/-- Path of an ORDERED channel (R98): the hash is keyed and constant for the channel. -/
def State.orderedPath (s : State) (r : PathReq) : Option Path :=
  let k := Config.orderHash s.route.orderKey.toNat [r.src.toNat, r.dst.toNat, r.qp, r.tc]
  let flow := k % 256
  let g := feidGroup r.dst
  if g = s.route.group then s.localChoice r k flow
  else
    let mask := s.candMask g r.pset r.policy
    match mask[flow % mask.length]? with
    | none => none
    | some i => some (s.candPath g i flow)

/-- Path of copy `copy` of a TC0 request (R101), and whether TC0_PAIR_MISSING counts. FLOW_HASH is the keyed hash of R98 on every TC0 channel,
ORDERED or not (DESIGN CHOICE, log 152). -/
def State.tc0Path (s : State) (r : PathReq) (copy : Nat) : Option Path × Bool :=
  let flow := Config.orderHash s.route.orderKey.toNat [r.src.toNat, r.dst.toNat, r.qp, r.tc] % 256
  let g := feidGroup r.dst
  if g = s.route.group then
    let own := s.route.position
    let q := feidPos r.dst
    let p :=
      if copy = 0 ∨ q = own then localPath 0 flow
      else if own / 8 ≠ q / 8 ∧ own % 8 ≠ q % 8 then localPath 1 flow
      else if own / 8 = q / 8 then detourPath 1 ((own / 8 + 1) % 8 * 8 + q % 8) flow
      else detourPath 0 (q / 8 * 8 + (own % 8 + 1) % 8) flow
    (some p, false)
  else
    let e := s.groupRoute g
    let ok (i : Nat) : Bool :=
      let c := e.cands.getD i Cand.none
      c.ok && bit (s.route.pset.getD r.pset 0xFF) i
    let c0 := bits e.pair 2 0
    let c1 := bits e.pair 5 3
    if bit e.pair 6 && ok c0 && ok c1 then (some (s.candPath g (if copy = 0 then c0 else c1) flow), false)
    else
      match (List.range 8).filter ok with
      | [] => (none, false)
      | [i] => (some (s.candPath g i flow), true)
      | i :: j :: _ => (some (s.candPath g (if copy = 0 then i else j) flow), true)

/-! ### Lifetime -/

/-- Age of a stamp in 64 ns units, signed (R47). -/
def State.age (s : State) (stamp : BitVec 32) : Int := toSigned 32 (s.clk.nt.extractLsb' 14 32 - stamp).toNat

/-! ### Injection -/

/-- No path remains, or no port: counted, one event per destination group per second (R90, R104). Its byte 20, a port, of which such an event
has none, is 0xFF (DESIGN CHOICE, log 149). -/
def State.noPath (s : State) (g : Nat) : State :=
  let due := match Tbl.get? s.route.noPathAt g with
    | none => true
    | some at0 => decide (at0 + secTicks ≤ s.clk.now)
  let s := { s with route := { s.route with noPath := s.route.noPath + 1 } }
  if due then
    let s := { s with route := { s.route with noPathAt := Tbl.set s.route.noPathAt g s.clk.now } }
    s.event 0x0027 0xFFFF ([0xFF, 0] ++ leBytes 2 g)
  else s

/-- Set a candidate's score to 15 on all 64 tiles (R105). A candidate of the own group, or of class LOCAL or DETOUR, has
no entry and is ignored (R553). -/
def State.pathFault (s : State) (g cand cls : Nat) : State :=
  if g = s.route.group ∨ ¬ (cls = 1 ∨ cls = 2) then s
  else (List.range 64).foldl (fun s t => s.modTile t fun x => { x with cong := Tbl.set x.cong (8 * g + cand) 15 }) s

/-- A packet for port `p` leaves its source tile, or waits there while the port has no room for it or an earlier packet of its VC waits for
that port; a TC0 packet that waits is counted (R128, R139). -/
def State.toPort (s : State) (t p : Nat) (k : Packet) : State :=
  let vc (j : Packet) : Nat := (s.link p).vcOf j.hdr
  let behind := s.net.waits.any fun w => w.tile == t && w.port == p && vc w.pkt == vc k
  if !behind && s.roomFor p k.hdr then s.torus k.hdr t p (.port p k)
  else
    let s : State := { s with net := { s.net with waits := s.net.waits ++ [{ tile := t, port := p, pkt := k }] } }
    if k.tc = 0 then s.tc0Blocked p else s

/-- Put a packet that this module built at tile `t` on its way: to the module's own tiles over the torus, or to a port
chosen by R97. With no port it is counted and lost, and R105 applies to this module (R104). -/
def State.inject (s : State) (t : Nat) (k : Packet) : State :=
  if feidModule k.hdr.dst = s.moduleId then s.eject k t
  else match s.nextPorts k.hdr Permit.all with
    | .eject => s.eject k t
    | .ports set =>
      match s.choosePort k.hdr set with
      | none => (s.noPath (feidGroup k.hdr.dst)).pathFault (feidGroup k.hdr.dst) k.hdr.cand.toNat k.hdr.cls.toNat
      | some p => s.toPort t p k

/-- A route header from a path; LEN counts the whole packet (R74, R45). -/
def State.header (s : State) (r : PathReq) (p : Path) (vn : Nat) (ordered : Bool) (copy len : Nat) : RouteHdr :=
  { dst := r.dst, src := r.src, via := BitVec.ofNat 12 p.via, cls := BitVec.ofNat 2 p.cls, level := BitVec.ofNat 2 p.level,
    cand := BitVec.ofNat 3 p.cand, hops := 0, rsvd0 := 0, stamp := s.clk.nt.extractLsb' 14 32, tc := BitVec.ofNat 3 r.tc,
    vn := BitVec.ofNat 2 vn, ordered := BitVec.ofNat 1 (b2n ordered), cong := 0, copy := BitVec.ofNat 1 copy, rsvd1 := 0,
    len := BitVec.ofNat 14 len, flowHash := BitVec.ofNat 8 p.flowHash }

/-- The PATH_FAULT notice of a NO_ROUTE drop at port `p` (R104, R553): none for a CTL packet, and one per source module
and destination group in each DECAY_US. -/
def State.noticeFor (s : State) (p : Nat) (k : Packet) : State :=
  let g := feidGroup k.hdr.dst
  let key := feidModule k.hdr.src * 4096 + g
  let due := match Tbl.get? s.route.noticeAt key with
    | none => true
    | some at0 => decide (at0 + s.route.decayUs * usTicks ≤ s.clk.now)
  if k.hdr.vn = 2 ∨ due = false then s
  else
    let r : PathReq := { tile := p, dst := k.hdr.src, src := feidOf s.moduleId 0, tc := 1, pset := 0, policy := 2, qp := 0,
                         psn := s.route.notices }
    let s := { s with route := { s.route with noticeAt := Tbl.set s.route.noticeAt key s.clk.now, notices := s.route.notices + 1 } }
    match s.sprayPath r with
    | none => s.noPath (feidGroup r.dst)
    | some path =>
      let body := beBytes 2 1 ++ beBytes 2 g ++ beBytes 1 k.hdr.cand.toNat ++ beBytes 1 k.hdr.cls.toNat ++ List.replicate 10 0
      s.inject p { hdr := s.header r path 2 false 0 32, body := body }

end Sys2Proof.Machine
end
***
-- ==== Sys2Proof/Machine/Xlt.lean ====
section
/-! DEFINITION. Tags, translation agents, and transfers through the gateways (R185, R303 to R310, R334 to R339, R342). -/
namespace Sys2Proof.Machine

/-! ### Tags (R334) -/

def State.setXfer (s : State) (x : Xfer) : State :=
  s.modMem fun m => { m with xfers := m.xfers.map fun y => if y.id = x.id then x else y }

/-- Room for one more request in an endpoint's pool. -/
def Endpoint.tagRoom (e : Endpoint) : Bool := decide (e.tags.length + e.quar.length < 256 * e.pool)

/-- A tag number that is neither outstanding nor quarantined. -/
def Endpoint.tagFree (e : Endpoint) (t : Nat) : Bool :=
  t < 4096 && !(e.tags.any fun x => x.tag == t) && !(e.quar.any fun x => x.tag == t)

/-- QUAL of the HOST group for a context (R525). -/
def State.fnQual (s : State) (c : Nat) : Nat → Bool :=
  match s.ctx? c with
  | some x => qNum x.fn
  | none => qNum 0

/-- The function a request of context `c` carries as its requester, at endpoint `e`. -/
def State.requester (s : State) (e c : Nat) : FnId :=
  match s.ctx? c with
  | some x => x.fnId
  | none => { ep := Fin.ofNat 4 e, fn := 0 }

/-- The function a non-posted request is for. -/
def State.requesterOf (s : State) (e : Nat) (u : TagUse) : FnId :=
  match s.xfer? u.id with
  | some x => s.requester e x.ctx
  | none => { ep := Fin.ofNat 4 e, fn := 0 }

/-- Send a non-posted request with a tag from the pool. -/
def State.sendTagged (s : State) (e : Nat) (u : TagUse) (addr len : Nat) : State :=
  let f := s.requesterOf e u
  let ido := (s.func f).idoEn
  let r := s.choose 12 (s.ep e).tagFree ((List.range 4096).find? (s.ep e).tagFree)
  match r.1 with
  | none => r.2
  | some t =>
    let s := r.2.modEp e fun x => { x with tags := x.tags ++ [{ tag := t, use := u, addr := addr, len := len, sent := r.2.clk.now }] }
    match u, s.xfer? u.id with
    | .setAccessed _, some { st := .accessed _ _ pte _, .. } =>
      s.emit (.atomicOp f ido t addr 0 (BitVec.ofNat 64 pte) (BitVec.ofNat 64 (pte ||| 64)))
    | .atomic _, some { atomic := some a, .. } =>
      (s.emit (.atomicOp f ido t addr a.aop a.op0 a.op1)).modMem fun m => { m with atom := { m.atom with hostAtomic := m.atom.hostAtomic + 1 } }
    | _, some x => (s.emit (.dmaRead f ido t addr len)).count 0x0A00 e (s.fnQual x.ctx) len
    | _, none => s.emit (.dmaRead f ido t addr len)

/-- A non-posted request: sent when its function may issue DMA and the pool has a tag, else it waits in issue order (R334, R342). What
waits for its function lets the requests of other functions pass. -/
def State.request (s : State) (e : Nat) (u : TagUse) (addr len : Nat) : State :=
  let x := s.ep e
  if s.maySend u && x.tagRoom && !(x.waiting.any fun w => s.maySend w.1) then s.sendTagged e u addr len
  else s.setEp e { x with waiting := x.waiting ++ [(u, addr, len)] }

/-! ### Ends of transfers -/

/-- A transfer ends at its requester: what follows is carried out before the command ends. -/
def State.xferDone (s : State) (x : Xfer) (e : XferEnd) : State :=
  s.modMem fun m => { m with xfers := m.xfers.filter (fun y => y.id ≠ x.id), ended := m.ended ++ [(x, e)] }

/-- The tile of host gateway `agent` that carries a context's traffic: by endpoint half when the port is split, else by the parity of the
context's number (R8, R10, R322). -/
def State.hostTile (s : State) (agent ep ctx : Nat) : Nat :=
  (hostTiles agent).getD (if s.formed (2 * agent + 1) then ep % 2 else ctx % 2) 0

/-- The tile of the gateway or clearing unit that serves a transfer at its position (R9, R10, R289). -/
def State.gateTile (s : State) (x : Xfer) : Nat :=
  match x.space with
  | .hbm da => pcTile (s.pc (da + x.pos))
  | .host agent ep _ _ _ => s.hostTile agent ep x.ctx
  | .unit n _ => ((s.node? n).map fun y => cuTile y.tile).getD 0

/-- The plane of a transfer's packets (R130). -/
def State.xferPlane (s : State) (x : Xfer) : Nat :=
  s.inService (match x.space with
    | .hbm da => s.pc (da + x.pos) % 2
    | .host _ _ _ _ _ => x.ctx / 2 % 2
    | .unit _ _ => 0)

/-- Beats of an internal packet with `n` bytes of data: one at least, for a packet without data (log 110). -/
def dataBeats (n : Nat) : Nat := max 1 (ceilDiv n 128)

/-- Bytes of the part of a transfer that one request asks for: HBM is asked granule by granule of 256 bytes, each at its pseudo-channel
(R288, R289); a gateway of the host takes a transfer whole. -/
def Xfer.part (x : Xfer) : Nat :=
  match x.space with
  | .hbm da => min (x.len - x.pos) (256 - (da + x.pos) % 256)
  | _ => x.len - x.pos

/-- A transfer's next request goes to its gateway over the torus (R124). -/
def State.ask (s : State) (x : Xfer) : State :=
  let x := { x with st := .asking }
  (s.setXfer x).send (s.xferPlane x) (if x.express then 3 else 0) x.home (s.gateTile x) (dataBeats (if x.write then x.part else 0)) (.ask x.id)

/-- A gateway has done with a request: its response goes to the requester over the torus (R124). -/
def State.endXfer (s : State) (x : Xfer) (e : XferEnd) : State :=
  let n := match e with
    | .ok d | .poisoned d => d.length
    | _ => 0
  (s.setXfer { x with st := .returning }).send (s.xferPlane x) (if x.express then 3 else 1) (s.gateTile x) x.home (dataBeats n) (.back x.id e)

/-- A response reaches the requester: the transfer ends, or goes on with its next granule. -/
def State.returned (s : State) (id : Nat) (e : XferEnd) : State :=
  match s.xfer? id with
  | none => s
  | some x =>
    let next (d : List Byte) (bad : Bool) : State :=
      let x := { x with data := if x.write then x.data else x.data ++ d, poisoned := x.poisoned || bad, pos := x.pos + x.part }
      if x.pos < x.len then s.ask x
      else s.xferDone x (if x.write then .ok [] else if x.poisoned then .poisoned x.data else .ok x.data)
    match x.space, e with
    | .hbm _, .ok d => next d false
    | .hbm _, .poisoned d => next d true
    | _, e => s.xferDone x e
***
▸ **About this task**: Both end lines included, restate word for word the lines above from the line with "the channel. -/" to the line with "none => none", and nothing else.

▸ **Task result**:
/-- Path of an ORDERED channel (R98): the hash is keyed and constant for the channel. -/
def State.orderedPath (s : State) (r : PathReq) : Option Path :=
  let k := Config.orderHash s.route.orderKey.toNat [r.src.toNat, r.dst.toNat, r.qp, r.tc]
  let flow := k % 256
  let g := feidGroup r.dst
  if g = s.route.group then s.localChoice r k flow
  else
    let mask := s.candMask g r.pset r.policy
    match mask[flow % mask.length]? with
    | none => none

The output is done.